# Fish in all of its wondrous forms



## Chief Longwind Of The North (May 22, 2016)

Anyone who knows me knows that I love fish.  There are very few fish that I've tried that I didn't care for, or prepared in any way.  Admittedly, I'm not fond of sushimi, or many of the raw fish dishes that I tried in Korea.  And I thought the catfish our of the Mississippy tasted muddy to me.  But mostly, I love fish.

That being said, on most any day or night, if you asked me what my favorite fish is, it would be something from the Salmonid family, you know, trout, char, and salmon.  I've eaten my share.

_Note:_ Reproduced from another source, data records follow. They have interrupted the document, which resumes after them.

/-- A scalar register. -/
def Core.s (k : Core) (i : Nat) : BitVec 32 := sget 0#32 k.sreg (i % 16)
/-- A lane of a vector register. -/
def Core.v (k : Core) (r j : Nat) : FVal := f32 (sget 0#32 k.vreg (32 * r + j))

/-- The result of a register-only scalar operation (Table 3.7). -/
def Core.scalar (k : Core) (o : SOp) : BitVec 32 :=
  let a := k.s o.sa
  let b := k.s o.sb
  match o.op with
  | 0x01 => a + b
  | 0x02 => a - b
  | 0x03 => a + o.simm
  | 0x04 => a &&& b
  | 0x05 => a ||| b
  | 0x06 => a ^^^ b
  | 0x07 => a <<< (b.toNat % 32)
  | 0x08 => a >>> (b.toNat % 32)
  | 0x09 => a.sshiftRight (b.toNat % 32)
  | 0x0A => a * b
  | 0x0B => if a.slt b then 1 else 0
  | 0x0C => BitVec.ofNat 32 (k.kval (o.imm % 8))
  | _ => 0

/-- The address v of a scalar LOAD or STORE. -/
def Core.scaAddr (k : Core) (o : SOp) : Nat := (k.s o.sa + o.simm).toNat
/-- Its line index, v[13:4]. -/
def Core.scaLine (k : Core) (o : SOp) : Nat := bitsOf (k.scaAddr o) 13 4

/-- A vector result as an FP32 lane: rounded by rnd to fmt (R105, R108). -/
def laneOf (f : Fmt) (rtz : Bool) (a : FVal) : BitVec 32 := (vround f rtz a).word

/-- EXP, RCP or RSQ, an FP32 result then rounded to fmt if fmt is narrower (R108). -/
def functionLane (f : Fmt) (rtz : Bool) (a : FVal) : BitVec 32 := if f = .fp32 then a.word else laneOf f rtz a

/-- One lane of a vector operation other than LOAD, STORE and RSUM (Table 3.6). -/
def Core.vlane (k : Core) (o : VOp) (j : Nat) : BitVec 32 :=
  let f := outFmt o.fmt
  let a := k.v o.va j
  let b := k.v o.vb j
  let c := k.v o.vc j
  match o.op with
  | 0x01 => laneOf f o.rtz (a.add b)
  | 0x02 => laneOf f o.rtz (a.add b.neg)
  | 0x03 => laneOf f o.rtz (a.mul b)
  | 0x04 => laneOf f o.rtz ((a.mul b).add c)
  | 0x05 => (vmax true a b).word
  | 0x06 => (vmax false a b).word
  | 0x07 => (if a.sign then a.neg else a).word
  | 0x08 => a.neg.word
  | 0x09 => functionLane f o.rtz (exp a)
  | 0x0A => functionLane f o.rtz (rcp a)
  | 0x0B => functionLane f o.rtz (rsq a)
  | 0x0C => laneOf f o.rtz a
  | 0x0E => (k.v o.va 0).word
  | _ => 0

/-- The lanes a vector operation writes, LOAD apart. -/
def Core.vlanes (k : Core) (o : VOp) : List (Nat × BitVec 32) :=
  if o.op = 0x0D then
    (List.range 32).map fun j =>
      (j, if j = 0 then (rsum (outFmt o.fmt) o.rtz ((List.range 32).map (k.v o.va))).word else 0#32)
  else (List.range 32).map fun j => (j, k.vlane o j)

/-- The lanes a vector LOAD writes from its line (R66, R107). -/
def loadLanes (o : VOp) (line : Bytes) : List (Nat × BitVec 32) :=
  let f := outFmt o.fmt
  let widen (v : Nat) : BitVec 32 := (f.decode v).word
  if f.bits = 32 then (elements 4 0 16 line).zipIdx.map fun (v, j) => ((if o.half then 16 else 0) + j, widen v)
  else if f.bits = 16 then (elements 2 0 32 line).zipIdx.map fun (v, j) => (j, widen v)
  else (elements 1 (if o.half then 32 else 0) 32 line).zipIdx.map fun (v, j) => (j, widen v)

/-- What a vector STORE writes: the byte offset in the line and the bytes (R66, R107). -/
def Core.storeLanes (k : Core) (o : VOp) : Nat × Bytes :=
  let f := outFmt o.fmt
  let first := if f.bits = 32 ∧ o.half then 16 else 0
  let n := if f.bits = 32 then 16 else 32
  (if f.bits = 8 ∧ o.half then 32 else 0,
    packLanes f ((List.range n).map fun j => (((k.v o.va (first + j)).aim f o.rtz o.sat).encode f)))

/-! ## Armed ranges (R82) -/

/-- The count of a range. -/
def Core.rangeCount (k : Core) (i : Nat) : Nat := bitsOf (k.reg (0x48 + i)).toNat 15 4

/-- Whether a range covers a line. -/
def Core.covers (k : Core) (bank line i : Nat) : Bool :=
  let v := (k.reg (0x48 + i)).toNat
  decide (bitsOf v 39 30 ≤ line ∧ line ≤ bitsOf v 29 20) && bitsOf v 19 16 / 2 ^ bank % 2 == 1

/-- Whether a range covers a line, and was not armed in this CCLK. -/
def Core.rangeHas (k : Core) (now bank line i : Nat) : Bool := sget 0 k.armed i != now && k.covers bank line i

/-- Whether some armed range holds a line in this CCLK: a write that takes a count to zero commits at the CCLK's end
(R54). -/
def Core.armedAt (k : Core) (now bank line : Nat) : Bool :=
  (List.range 8).any fun i => (k.rangeCount i != 0 || sget 0 k.cleared i == now + 1) && k.rangeHas now bank line i

/-- A port-3 write in guarded mode lowers the count of every armed range that holds its line. -/
def Core.lower (k : Core) (now bank line : Nat) : Core :=
  if k.guarded then
    (List.range 8).foldl (fun k i =>
      if k.rangeCount i != 0 && k.rangeHas now bank line i then
        { k with regs := smod 0#40 (0x48 + i) (· - 0x10#40) k.regs
                 cleared := if k.rangeCount i = 1 then sput 0 i (now + 1) k.cleared else k.cleared }
      else k) k
  else k

/-! ## Route presets (R70, R118, R119) -/

/-- Preset word of a network in the preset of a number: zero if the slot does not declare it. -/
def Core.preset? (k : Core) (net : Net) (i : Nat) : BitVec 64 :=
  if i < k.curSlot.presets then
    sget 0#64 k.curSlot.words (504 - 8 * i + (match net with | .vec => 0 | .sca => 1))
  else 0

/-- Source code of an output (Table 5.3). -/
def outSource (p : BitVec 64) (d : Dir) : Nat := bitsOf p.toNat (4 * dirNum d + 3) (4 * dirNum d)

/-- rx of a preset word (Table 5.2). -/
def rxOf (p : BitVec 64) : Nat := bitsOf p.toNat 19 16

/-- The outputs with a source, and whether the receive reads the queue of that code. -/
def outsOf (p : BitVec 64) (source : Nat) : List Dir := allDirs.filter fun d => outSource p d == source

end Sys2Proof.Machine
end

Last time I got on DC and posted about fish, I shared my experience with taking a large, frozen, steelhead fillet, doing nothing to it except throwing in into a wok full of hot oil, and letting it fry for ten minutes.  The fish came out, much to my surprise, sensational.  I could go on about the swordfish and ahi tuna on the Webber charcoal grill, or the foil pack brookies in the high sierras.  Rather, this evening's fish dinner took me way back to the school cafeteria.  i ate VandeCamps crunchy fishsticks.  Though I often had a bunch of kids give me their fishsticks as a boy, the ones I ate as a boy were not nearly as tasty as the ones I ate tonight.

Though I'm a guy who makes most everything from scratch, including fish sticks, that brand, lightly browned in hot oil, tasted fabulous alongside Libby's whole green beans with butter.  I made home made steak fries for DW and a good burger.  She's not a fan of fish.

Sometimes, just sometimes, the big companies just get it right (rare, I know)  Tonight, VandeCamp's got it right.

Seeeeeeeya; Chef Longwind of the North


----------



## RPCookin (May 22, 2016)

Those fish sticks we got served every Friday (regardless of the fact that it was a small town in Minnesota and Catholics were a rather small minority) in the school cafeteria were like little pieces of shredded cardboard, breaded and deep fried.  I was a rare breed in that I liked almost everything that they served, but those fish sticks mostly inedible.  

Maybe that was because most of my experience with fish was what we caught ourselves at the summer cabin in Balsam Lake, Wisconsin.  We ate sunfish, punkinseed, bluegill, black crappie, rock bass, largemouth bass, northern pike, walleye, from lake to frying pan, usually in 8 hours or less.  I really came to miss the variety that we left behind when we moved to the Rockies in 1964.


----------



## Dawgluver (May 22, 2016)

When I went to elementary school, I really didn't mind the fish sticks on Friday.  They were probably Van De Camp's.  I liked the tartar sauce as well.  What I did mind was the time I got a chicken leg with a foot and claws attached to it when I was in first grade!  I couldn't eat chicken for years after that, and still don't care for chicken legs.

Walleye is in a class of its own.  A summer staple up at da lake.


----------



## Kayelle (May 22, 2016)

I haven't had fish sticks in a while, but Trader Joe's sure has good ones! Little kids have always loved fish sticks as I remember from being a day care mom, many moons ago.

What a nightmare Dawg! Ewwww.


----------



## Whiskadoodle (May 23, 2016)

I liked,   loved,  Fish Sticks for school lunch.    I once thought I should try a box from the store.  Ack.  They were bits and pieces formed (extruded?) into shape. Now I am leery about buying, although I do see on the packages they  say, cut from whole fish. 

I think my favorite is small pan fish just lightly shaken in a bag of seasoned flour and shallow fried.   Preferably fresh caught, although I have been known to buy from the fish market. 

After that, it's walleye,  and then trout, again shallow fried or over a fire in a cast iron pan fried.  Salmon,  baked or grilled.  

For grilled fish, my faves are swordfish, tuna and mahi-mahi.  Some other fishes, while more readily available and familiar in other parts of the country, can be a wee bit too expensive here.


----------



## Addie (May 23, 2016)

Every Saturday morning I would put the bean pot in the oven for the back beans for supper. Then I would take one cod filet or a Haddock one and steam it. Mash it up when cooked, add mashed potatoes and turn it into fish cakes. Glorified fish sticks. Properly seasoned, they didn't taste too bad. 

I loved Saturday supper. Boston baked beans, codfish cakes, warm brown bread smothered with butter and a tall glass of cold milk. A really inexpensive meal to feed a family of six. Every Saturday night without fail.


----------